EXERCISE DIRECTIONS ▸
Taking the listing below, restate word for word each line from the line with "V-BIT-6, V-BIT-9. -/" to the line with "V-BIT-7, V-BIT-8. -/", ends included, and stop there.
⁂
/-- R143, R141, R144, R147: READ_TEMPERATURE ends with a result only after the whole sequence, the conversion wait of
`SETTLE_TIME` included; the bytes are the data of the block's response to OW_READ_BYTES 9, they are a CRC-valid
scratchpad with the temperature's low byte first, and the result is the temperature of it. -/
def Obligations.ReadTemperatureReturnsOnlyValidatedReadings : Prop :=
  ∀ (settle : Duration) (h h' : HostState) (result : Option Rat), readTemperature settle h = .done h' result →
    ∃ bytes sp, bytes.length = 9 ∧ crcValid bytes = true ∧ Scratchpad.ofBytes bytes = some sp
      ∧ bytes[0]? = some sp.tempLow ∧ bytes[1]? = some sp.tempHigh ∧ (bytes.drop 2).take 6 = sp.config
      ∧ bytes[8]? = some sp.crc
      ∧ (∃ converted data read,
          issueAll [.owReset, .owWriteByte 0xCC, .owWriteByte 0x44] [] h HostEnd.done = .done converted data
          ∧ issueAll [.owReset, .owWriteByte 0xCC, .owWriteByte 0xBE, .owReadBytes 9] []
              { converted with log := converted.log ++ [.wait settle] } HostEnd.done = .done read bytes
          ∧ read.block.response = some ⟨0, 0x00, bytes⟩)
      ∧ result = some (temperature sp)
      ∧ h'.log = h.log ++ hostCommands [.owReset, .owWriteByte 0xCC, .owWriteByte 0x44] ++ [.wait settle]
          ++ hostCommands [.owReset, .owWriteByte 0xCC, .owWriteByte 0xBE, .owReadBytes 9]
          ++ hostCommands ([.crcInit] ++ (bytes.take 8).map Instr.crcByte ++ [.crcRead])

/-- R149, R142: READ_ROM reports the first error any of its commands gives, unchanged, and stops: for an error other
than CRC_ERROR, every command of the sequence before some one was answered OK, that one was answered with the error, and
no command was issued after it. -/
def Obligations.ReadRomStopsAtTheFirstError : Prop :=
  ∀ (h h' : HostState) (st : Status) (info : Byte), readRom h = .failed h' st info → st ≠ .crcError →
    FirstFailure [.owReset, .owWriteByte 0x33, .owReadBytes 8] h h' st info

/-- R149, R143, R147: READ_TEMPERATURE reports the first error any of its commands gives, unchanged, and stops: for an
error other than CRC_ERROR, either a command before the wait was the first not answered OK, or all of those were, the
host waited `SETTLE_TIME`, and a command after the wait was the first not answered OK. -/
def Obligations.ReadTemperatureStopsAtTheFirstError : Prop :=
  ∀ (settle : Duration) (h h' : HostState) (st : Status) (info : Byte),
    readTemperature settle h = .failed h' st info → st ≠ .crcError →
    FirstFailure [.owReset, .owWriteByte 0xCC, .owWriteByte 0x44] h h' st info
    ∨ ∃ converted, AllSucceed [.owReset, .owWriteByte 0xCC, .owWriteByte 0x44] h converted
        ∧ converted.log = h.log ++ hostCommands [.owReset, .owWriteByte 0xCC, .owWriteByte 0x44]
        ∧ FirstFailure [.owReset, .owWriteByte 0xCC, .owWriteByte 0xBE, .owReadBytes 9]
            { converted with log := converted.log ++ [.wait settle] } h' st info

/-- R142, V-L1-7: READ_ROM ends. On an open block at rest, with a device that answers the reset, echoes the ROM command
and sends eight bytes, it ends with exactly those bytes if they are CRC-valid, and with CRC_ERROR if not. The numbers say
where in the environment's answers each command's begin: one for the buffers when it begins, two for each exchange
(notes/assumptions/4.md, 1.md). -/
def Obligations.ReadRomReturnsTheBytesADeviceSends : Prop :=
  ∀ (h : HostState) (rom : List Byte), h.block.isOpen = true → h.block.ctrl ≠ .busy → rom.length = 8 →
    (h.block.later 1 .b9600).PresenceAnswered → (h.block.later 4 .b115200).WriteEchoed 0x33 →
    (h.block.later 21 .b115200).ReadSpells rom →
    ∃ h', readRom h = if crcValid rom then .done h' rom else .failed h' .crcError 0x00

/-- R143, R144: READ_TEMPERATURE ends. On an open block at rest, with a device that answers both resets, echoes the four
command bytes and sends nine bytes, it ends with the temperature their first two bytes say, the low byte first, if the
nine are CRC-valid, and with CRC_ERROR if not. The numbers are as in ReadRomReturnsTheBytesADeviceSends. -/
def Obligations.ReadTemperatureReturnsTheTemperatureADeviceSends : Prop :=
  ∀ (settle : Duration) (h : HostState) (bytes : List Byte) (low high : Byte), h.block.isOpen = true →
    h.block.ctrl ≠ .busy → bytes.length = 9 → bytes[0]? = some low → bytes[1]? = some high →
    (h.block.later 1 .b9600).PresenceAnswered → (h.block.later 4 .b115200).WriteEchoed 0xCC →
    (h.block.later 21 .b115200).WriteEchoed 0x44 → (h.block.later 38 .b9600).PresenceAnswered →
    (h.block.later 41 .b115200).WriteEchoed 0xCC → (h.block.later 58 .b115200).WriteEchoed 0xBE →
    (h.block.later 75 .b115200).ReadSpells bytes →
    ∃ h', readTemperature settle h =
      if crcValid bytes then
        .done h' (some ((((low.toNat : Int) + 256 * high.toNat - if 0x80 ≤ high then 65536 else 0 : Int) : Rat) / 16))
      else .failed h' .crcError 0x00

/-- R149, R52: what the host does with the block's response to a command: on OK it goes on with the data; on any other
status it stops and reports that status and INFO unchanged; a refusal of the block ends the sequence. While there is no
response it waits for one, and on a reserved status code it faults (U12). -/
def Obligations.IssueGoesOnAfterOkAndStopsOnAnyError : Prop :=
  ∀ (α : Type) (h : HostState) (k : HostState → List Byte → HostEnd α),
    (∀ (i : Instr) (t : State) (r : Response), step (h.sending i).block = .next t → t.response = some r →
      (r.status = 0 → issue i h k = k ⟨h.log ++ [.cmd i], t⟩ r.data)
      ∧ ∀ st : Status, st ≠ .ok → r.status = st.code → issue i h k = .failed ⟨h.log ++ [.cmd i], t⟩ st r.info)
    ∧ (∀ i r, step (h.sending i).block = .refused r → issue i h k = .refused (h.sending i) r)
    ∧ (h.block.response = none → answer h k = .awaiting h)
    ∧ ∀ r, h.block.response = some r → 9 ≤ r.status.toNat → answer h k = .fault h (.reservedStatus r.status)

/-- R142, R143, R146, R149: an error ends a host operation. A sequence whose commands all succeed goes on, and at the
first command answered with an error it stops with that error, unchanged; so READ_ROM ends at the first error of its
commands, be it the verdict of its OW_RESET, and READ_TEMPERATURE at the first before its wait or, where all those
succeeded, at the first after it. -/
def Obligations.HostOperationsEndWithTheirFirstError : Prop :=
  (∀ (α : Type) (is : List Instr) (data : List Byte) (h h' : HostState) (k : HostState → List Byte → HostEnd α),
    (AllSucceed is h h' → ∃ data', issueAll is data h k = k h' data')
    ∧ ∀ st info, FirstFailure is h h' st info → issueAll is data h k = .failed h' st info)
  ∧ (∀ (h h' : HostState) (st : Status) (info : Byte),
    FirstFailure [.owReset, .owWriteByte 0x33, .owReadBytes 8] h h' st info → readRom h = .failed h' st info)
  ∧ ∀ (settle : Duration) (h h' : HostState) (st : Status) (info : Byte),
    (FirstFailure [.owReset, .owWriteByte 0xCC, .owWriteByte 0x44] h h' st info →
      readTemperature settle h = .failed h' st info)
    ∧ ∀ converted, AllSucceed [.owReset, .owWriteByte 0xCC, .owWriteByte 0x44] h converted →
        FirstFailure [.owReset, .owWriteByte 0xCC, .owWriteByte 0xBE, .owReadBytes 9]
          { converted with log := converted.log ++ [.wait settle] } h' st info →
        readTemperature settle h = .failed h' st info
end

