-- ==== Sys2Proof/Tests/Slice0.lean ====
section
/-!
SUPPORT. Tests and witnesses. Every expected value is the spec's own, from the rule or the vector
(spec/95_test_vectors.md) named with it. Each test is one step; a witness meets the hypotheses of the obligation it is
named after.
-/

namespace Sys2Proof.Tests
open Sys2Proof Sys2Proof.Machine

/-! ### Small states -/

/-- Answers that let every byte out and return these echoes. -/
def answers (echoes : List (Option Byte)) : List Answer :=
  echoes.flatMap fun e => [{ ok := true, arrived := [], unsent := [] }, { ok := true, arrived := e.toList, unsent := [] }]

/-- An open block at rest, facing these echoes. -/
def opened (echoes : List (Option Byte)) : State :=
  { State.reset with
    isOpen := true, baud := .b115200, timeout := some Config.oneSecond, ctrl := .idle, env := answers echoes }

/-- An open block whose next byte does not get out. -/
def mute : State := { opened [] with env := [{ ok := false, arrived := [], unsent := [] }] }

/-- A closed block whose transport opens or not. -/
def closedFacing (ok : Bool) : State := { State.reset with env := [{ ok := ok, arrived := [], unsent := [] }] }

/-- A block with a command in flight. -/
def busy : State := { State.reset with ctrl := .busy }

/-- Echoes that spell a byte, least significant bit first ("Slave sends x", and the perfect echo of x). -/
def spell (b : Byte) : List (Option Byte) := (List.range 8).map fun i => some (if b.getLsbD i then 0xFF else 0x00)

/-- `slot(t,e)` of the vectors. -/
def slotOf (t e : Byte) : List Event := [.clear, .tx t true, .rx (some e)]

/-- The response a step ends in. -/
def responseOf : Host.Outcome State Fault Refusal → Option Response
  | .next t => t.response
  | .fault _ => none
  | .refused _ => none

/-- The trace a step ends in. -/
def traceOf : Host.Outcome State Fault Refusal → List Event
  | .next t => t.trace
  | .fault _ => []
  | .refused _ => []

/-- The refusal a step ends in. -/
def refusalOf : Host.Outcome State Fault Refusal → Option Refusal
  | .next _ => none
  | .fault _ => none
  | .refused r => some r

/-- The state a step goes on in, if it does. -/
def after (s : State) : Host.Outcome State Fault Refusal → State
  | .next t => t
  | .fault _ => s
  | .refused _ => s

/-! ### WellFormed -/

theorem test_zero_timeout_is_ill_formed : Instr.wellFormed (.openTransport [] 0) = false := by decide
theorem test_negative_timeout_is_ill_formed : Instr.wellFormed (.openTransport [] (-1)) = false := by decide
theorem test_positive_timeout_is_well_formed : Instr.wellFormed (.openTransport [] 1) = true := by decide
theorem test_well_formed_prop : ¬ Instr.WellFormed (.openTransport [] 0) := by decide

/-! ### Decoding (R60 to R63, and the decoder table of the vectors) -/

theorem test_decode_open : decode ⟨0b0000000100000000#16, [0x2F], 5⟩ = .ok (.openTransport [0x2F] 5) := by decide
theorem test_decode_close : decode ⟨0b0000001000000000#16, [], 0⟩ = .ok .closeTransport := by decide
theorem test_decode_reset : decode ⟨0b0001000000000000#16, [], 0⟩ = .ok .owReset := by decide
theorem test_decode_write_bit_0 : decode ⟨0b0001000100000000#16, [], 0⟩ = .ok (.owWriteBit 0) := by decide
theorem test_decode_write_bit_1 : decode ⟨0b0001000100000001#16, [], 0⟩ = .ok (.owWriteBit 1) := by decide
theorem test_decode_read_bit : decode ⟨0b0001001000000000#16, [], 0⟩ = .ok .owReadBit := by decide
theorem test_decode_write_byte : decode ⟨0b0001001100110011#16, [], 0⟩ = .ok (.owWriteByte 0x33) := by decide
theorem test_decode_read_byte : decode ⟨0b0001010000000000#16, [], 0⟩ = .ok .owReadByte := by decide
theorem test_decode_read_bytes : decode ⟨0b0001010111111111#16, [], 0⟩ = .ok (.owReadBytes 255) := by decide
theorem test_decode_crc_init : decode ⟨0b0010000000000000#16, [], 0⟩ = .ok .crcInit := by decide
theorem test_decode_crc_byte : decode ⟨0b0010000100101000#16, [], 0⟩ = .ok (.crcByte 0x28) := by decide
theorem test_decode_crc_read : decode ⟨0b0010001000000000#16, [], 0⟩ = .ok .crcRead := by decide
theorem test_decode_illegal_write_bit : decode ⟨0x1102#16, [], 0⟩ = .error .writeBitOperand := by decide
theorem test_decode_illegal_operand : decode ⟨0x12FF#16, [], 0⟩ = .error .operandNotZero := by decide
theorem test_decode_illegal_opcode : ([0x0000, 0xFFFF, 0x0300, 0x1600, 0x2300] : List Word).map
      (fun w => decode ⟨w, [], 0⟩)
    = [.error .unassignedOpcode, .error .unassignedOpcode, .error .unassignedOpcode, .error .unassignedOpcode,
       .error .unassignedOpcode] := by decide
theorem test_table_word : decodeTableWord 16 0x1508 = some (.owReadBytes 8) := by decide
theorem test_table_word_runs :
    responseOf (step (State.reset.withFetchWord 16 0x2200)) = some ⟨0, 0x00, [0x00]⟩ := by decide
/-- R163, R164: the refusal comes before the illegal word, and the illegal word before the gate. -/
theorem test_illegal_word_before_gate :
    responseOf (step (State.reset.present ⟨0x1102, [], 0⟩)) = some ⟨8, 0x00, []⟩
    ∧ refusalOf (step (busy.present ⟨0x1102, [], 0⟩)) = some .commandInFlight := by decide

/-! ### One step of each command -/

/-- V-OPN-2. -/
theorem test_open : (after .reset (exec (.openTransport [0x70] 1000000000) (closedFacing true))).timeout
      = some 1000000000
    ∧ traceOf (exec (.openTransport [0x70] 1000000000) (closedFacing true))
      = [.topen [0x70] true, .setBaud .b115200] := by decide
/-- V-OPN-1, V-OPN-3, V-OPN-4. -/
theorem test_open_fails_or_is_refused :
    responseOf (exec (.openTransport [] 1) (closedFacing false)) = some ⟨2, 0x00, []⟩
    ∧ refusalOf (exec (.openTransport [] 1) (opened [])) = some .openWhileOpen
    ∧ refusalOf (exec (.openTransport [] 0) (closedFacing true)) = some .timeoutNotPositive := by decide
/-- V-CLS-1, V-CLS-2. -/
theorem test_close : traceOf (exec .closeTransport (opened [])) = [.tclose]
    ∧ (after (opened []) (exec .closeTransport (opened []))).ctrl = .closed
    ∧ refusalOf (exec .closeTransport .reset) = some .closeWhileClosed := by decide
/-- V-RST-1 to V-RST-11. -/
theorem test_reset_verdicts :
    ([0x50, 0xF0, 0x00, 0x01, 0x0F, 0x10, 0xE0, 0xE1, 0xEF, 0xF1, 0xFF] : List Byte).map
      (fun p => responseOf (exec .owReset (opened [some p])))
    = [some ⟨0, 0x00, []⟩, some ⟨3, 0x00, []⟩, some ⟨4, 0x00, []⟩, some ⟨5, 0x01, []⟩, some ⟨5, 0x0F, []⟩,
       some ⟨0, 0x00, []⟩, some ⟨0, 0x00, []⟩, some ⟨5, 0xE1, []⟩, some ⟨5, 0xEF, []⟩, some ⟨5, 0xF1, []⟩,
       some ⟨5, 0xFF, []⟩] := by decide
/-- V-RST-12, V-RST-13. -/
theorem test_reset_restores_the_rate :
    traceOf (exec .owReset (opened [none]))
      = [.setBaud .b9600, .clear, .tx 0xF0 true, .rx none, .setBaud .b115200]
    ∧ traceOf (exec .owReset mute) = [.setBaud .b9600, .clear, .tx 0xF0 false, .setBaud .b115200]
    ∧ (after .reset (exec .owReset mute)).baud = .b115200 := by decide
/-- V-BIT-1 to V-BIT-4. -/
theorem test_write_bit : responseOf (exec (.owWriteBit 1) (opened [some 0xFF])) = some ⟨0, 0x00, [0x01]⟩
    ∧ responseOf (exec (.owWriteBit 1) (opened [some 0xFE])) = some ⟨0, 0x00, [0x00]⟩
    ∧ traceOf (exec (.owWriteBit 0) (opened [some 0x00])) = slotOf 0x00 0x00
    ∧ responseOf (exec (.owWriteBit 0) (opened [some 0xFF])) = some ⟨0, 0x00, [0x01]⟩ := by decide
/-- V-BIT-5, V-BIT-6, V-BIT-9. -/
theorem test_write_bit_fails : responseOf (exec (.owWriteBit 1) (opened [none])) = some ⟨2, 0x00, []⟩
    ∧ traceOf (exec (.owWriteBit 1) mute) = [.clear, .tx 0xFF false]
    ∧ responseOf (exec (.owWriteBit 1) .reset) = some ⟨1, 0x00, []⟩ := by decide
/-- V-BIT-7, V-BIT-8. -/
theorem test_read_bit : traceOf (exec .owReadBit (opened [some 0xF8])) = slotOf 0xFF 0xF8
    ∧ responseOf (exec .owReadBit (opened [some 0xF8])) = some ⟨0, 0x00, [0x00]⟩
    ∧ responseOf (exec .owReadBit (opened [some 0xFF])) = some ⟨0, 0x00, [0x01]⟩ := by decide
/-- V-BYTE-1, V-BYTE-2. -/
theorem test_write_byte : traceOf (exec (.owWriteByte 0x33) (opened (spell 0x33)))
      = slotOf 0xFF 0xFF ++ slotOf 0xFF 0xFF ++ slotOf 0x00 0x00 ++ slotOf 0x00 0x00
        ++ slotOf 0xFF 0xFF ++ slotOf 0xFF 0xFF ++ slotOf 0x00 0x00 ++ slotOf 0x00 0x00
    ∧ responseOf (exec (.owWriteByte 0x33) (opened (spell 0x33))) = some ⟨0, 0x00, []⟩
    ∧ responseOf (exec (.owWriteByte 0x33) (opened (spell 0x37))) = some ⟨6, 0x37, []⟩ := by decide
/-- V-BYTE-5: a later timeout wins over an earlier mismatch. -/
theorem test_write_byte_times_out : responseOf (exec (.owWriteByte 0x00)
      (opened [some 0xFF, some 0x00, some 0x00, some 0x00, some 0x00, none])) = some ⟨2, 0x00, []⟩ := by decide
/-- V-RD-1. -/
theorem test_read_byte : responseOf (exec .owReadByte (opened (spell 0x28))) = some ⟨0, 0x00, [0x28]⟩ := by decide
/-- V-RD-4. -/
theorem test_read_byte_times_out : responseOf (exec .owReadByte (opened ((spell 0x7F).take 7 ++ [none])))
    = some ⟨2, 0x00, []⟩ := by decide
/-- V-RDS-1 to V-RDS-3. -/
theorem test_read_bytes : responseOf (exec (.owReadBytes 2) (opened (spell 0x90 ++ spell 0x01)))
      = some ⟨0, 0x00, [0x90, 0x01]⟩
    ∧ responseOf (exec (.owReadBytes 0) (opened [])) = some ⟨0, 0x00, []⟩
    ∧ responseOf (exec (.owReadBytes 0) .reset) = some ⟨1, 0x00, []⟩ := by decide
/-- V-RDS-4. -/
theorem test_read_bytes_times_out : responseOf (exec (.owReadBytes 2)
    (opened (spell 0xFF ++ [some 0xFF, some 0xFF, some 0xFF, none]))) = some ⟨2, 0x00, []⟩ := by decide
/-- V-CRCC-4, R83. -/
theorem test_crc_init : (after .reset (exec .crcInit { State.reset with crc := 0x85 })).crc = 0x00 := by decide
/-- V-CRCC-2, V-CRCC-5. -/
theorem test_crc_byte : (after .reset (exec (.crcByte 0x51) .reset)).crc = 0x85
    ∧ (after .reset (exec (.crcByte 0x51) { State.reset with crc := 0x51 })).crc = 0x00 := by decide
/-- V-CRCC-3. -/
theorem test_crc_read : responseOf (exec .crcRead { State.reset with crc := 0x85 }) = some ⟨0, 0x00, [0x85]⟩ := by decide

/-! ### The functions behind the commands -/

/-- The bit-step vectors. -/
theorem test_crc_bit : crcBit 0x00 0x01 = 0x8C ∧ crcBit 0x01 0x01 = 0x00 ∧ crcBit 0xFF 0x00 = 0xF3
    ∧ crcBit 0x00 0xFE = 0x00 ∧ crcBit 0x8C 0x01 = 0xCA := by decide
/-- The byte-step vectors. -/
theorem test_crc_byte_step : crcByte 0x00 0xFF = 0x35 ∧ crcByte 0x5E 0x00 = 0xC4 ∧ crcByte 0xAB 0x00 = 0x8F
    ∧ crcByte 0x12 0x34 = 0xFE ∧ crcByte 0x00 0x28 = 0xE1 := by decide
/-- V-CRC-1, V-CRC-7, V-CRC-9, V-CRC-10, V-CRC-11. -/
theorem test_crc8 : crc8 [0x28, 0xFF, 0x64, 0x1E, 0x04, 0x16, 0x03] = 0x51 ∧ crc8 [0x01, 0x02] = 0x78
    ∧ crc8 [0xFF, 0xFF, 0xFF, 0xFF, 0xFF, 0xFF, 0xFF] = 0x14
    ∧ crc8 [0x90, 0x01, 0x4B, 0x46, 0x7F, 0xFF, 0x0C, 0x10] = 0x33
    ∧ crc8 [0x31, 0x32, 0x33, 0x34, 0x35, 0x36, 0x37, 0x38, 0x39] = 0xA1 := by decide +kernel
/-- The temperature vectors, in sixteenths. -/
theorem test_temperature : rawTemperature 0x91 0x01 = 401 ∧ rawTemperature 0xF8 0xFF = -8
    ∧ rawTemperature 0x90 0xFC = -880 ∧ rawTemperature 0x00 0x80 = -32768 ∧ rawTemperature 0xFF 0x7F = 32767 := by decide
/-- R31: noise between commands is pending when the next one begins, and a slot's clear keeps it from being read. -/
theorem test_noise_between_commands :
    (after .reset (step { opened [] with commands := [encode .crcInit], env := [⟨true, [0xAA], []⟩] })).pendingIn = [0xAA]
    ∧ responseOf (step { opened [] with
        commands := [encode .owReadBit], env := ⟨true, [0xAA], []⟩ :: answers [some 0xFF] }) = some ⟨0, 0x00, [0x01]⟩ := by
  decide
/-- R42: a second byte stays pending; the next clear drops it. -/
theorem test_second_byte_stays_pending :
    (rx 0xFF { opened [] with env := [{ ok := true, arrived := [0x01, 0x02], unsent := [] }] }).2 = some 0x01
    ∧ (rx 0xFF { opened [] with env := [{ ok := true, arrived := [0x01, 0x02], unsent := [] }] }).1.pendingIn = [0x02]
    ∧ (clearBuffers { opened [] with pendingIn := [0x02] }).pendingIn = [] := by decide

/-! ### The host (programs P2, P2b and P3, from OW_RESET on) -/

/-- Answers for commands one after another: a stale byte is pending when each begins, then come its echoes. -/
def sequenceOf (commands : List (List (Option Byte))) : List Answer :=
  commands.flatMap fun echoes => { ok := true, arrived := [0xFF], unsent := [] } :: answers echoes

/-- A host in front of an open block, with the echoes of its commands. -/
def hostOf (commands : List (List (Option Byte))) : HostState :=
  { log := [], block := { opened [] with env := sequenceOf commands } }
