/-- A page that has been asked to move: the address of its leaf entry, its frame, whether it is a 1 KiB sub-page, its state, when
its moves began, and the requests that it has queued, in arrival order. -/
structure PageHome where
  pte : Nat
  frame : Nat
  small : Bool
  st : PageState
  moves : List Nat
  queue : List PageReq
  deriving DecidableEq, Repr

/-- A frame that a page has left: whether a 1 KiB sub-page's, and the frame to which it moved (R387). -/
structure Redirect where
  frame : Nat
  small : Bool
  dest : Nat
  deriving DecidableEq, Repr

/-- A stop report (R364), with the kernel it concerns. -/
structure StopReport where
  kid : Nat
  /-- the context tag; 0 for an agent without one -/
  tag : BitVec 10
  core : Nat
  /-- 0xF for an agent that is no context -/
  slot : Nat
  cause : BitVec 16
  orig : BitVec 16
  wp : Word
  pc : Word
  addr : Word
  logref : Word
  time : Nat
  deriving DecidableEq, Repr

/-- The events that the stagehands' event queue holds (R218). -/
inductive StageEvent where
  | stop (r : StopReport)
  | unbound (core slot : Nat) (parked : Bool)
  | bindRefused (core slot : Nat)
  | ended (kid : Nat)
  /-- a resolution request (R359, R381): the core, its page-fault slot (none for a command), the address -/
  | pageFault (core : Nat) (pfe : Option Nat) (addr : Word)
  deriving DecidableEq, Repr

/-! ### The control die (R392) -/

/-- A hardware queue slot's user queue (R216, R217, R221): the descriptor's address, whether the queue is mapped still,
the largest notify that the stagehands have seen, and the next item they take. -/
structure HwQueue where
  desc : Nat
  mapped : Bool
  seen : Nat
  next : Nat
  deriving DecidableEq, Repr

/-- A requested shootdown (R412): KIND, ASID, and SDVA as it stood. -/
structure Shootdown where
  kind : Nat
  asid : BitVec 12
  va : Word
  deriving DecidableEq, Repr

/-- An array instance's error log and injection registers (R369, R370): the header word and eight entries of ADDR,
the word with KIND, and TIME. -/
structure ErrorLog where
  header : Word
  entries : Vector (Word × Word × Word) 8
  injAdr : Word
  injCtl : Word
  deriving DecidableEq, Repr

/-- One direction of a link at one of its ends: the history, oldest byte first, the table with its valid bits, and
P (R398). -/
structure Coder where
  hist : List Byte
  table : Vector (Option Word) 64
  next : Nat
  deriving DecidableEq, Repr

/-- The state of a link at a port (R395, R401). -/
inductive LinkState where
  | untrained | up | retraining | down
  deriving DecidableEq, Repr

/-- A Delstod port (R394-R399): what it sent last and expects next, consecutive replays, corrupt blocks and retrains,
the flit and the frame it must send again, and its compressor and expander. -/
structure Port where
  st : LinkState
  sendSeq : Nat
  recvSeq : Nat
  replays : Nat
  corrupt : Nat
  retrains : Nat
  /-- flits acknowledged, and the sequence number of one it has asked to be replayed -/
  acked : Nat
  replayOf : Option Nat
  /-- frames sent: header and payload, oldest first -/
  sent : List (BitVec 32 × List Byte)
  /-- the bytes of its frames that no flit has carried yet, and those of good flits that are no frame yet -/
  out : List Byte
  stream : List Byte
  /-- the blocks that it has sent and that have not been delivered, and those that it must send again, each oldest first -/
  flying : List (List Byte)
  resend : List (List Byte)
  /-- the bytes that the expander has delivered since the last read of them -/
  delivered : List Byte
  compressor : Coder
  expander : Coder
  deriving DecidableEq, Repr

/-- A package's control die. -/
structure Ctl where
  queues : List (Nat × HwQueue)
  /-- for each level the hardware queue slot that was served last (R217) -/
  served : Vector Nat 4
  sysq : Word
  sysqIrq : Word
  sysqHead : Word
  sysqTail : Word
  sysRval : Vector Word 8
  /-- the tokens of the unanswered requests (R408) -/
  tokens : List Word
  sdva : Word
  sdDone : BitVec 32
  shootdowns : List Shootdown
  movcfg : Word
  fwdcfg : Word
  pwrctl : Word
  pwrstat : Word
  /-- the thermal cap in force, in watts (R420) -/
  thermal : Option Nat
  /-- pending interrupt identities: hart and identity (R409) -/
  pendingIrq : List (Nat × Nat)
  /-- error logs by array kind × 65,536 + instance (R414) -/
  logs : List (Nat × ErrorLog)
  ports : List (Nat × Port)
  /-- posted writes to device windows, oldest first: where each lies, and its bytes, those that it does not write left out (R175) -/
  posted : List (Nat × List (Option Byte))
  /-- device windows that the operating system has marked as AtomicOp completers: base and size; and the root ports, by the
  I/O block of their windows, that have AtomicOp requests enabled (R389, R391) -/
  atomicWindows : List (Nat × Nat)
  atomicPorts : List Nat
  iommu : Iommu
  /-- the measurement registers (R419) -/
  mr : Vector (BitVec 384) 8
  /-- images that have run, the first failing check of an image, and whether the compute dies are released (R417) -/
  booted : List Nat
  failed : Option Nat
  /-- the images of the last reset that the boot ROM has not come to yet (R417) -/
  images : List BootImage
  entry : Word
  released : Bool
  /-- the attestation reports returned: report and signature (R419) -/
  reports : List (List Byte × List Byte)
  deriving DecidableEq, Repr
⁂
YOUR RESPONSE ▸
/-- V-BIT-5, V-BIT-6, V-BIT-9. -/
theorem test_write_bit_fails : responseOf (exec (.owWriteBit 1) (opened [none])) = some ⟨2, 0x00, []⟩
    ∧ traceOf (exec (.owWriteBit 1) mute) = [.clear, .tx 0xFF false]
    ∧ responseOf (exec (.owWriteBit 1) .reset) = some ⟨1, 0x00, []⟩ := by decide
/-- V-BIT-7, V-BIT-8. -/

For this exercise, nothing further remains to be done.